How to complete this task:
In the entries that follow, which lines hold the string "first"? List them.

Data supplied:
-- ==== Sys2Proof/Machine/Stat.lean ====
section
/-!
DEFINITION. Tensor statistics (05 R158 to R162): the record of Table 5.6, the additions of the units, and STRD, STCLR and STADD.
-/
namespace Sys2Proof.Machine

/-- What is added to a statistics record (Table 5.7): the six counters in the record's order, and the exponent for MAXEXP. -/
structure StatAdd where
  zeros : Nat
  sats : Nat
  nonfin : Nat
  trunc : Nat
  spread : Nat
  elems : Nat
  maxexp : Option Int
deriving DecidableEq, Repr, Inhabited

/-- Nothing to add. -/
def StatAdd.none : StatAdd := ⟨0, 0, 0, 0, 0, 0, Option.none⟩

/-- The larger of two exponents, where there are any. -/
def maxOpt : Option Int → Option Int → Option Int
  | some a, some b => some (max a b)
  | some a, Option.none => some a
  | Option.none, b => b

/-- Both additions. -/
def StatAdd.plus (a b : StatAdd) : StatAdd :=
  ⟨a.zeros + b.zeros, a.sats + b.sats, a.nonfin + b.nonfin, a.trunc + b.trunc, a.spread + b.spread, a.elems + b.elems,
   maxOpt a.maxexp b.maxexp⟩

/-- What one drained element adds (R159). -/
def StatAdd.ofElem (e : ElemStat) : StatAdd := ⟨b2n e.zero, b2n e.sat, b2n e.nonfin, 0, 0, 1, e.exp⟩

/-- A counter field's 8 bytes with a saturating addition (R17, R158). -/
def satAdd64 (bs : List (BitVec 8)) (k n : Nat) : List (BitVec 8) :=
  let v := min (leVal ((bs.drop (8 * k)).take 8) + n) (2 ^ 64 - 1)
  bs.take (8 * k) ++ leBytes 8 v ++ bs.drop (8 * k + 8)

/-- MAXEXP of a record's bytes. -/
def maxExpOf (bs : List (BitVec 8)) : Int := sVal 32 (leVal ((bs.drop 48).take 4))

/-- The record with MAXEXP raised to at least `e`. -/
def raiseMaxExp (bs : List (BitVec 8)) (e : Int) : List (BitVec 8) :=
  bs.take 48 ++ leBytes 4 (wrapN 32 (max (maxExpOf bs) e)) ++ bs.drop 52

/-- Apply an addition to a record's bytes (Table 5.6). -/
def StatAdd.apply (a : StatAdd) (bs : List (BitVec 8)) : List (BitVec 8) :=
  let r := satAdd64 (satAdd64 (satAdd64 (satAdd64 (satAdd64 (satAdd64 bs 0 a.zeros) 1 a.sats) 2 a.nonfin) 3 a.trunc) 4 a.spread)
    5 a.elems
  match a.maxexp with
  | some e => raiseMaxExp r e
  | Option.none => r

/-- A cleared record (R158): every counter 0 and MAXEXP -2^31. -/
def statClear : List (BitVec 8) := leBytes 48 0 ++ leBytes 4 0x80000000

/-- The address of the record of an identifier, or none where the context has no table (R158, R161). -/
def State.statVa (s : State) (ctx id : Nat) : Option Nat :=
  match s.ctx ctx with
  | some c => if c.words.stEn then some (c.words.stBase.toNat + 64 * (id % 2 ^ c.words.stLog2)) else Option.none
  | Option.none => Option.none

/-- A unit's addition to a record: one step at the record's cistern (R160); without a table it is dropped and counted (R161). An
operation with nothing to add adds nothing. -/
def State.statAdd (s : State) (o : Owner) (ctx id : Nat) (a : StatAdd) : Go Unit :=
  if a = StatAdd.none then .ok () s
  else
    match s.statVa ctx id with
    | Option.none => .ok () (s.note detStatDropped (o.tile.getD 0x10000))
    | some va => (s.vModify o ctx va 52 a.apply).bind fun _ s1 => .ok () s1

/-- The form of a statistics instruction (Table 5.8): D, A, B and whether MOD names a field. -/
def formStat (i : Insn) (d b : Nat) (fld : Bool) : Form :=
  ⟨i.fmt == 0, if fld then decide (i.mod.toNat < 7) else i.mod == 0, 0, d, 1, b, 0, 0⟩

/-- Whether the tile's store queue still holds a store to a line of a record: the instruction comes after it (R73, R162). -/
def State.behindStores (s : State) (g : GRef) (ctx va : Nat) : Bool :=
  match s.spans ctx va 52 .read with
  | .ok sp _ => sp.any fun x => (s.tile g.tile).holdsStore x.tgt (x.addr / 128)
  | _ => false

/-- STRD (Table 5.8, R161): the field of the record of A, in every active lane. -/
def execStrd (g : GRef) (i : Insn) (s : State) : Host.Outcome State Fault Refusal :=
  .next (s.issueGo g i (formStat i 2 0 true) fun gr t =>
    if gr.m = 0 then .ok () (t.putGroup g gr.next)
    else
      let ctx := t.ctxOf g gr
      match t.statVa ctx (gr.rd gr.first (regNum i.a)).toNat with
      | Option.none => .ok () (t.putGroup g (writeLanes gr (regNum i.d) 2 fun _ => 0))
      | some va =>
        if t.behindStores g ctx va then .stall t else
        (t.vRead (.group g.tile g.slot) ctx (plainReq (some ctx)) va 52).bind fun bs t1 =>
          let k := i.mod.toNat
          let v := if k = 6 then wrapN 64 (maxExpOf bs) else leVal ((bs.drop (8 * k)).take 8)
          .ok () (t1.putGroup g (writeLanes gr (regNum i.d) 2 fun _ => v)))

/-- A change of the record of A by STCLR or STADD; in a context without a table it is not performed and is counted (R161). -/
def State.statInsn (s : State) (g : GRef) (gr : Group) (i : Insn) (f : List (BitVec 8) → List (BitVec 8)) : Go Unit :=
  if gr.m = 0 then .ok () (s.putGroup g gr.next)
  else
    let ctx := s.ctxOf g gr
    let va := s.statVa ctx (gr.rd gr.first (regNum i.a)).toNat
    let (bad, s1) := s.check detStatDropped g.tile va.isNone
    match va with
    | Option.none => .ok () (s1.putGroup g gr.next)
    | some a =>
      if bad then .ok () (s1.putGroup g gr.next)
      else if s1.behindStores g ctx a then .stall s1
      else (s1.vModify (.group g.tile g.slot) ctx a 52 f).bind fun _ s2 => .ok () (s2.putGroup g gr.next)

/-- STCLR (Table 5.8). -/
def execStclr (g : GRef) (i : Insn) (s : State) : Host.Outcome State Fault Refusal :=
  .next (s.issueGo g i (formStat i 0 0 false) fun gr t => t.statInsn g gr i fun _ => statClear)

/-- STADD (Table 5.8). -/
def execStadd (g : GRef) (i : Insn) (s : State) : Host.Outcome State Fault Refusal :=
  .next (s.issueGo g i (formStat i 0 2 true) fun gr t =>
    let b := gr.rd64 gr.first (regNum i.b)
    t.statInsn g gr i fun bs =>
      if i.mod.toNat = 6 then raiseMaxExp bs (sVal 32 b.toNat) else satAdd64 bs i.mod.toNat b.toNat)

end Sys2Proof.Machine
end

Task response:
      match t.statVa ctx (gr.rd gr.first (regNum i.a)).toNat with
    let va := s.statVa ctx (gr.rd gr.first (regNum i.a)).toNat
    let b := gr.rd64 gr.first (regNum i.b)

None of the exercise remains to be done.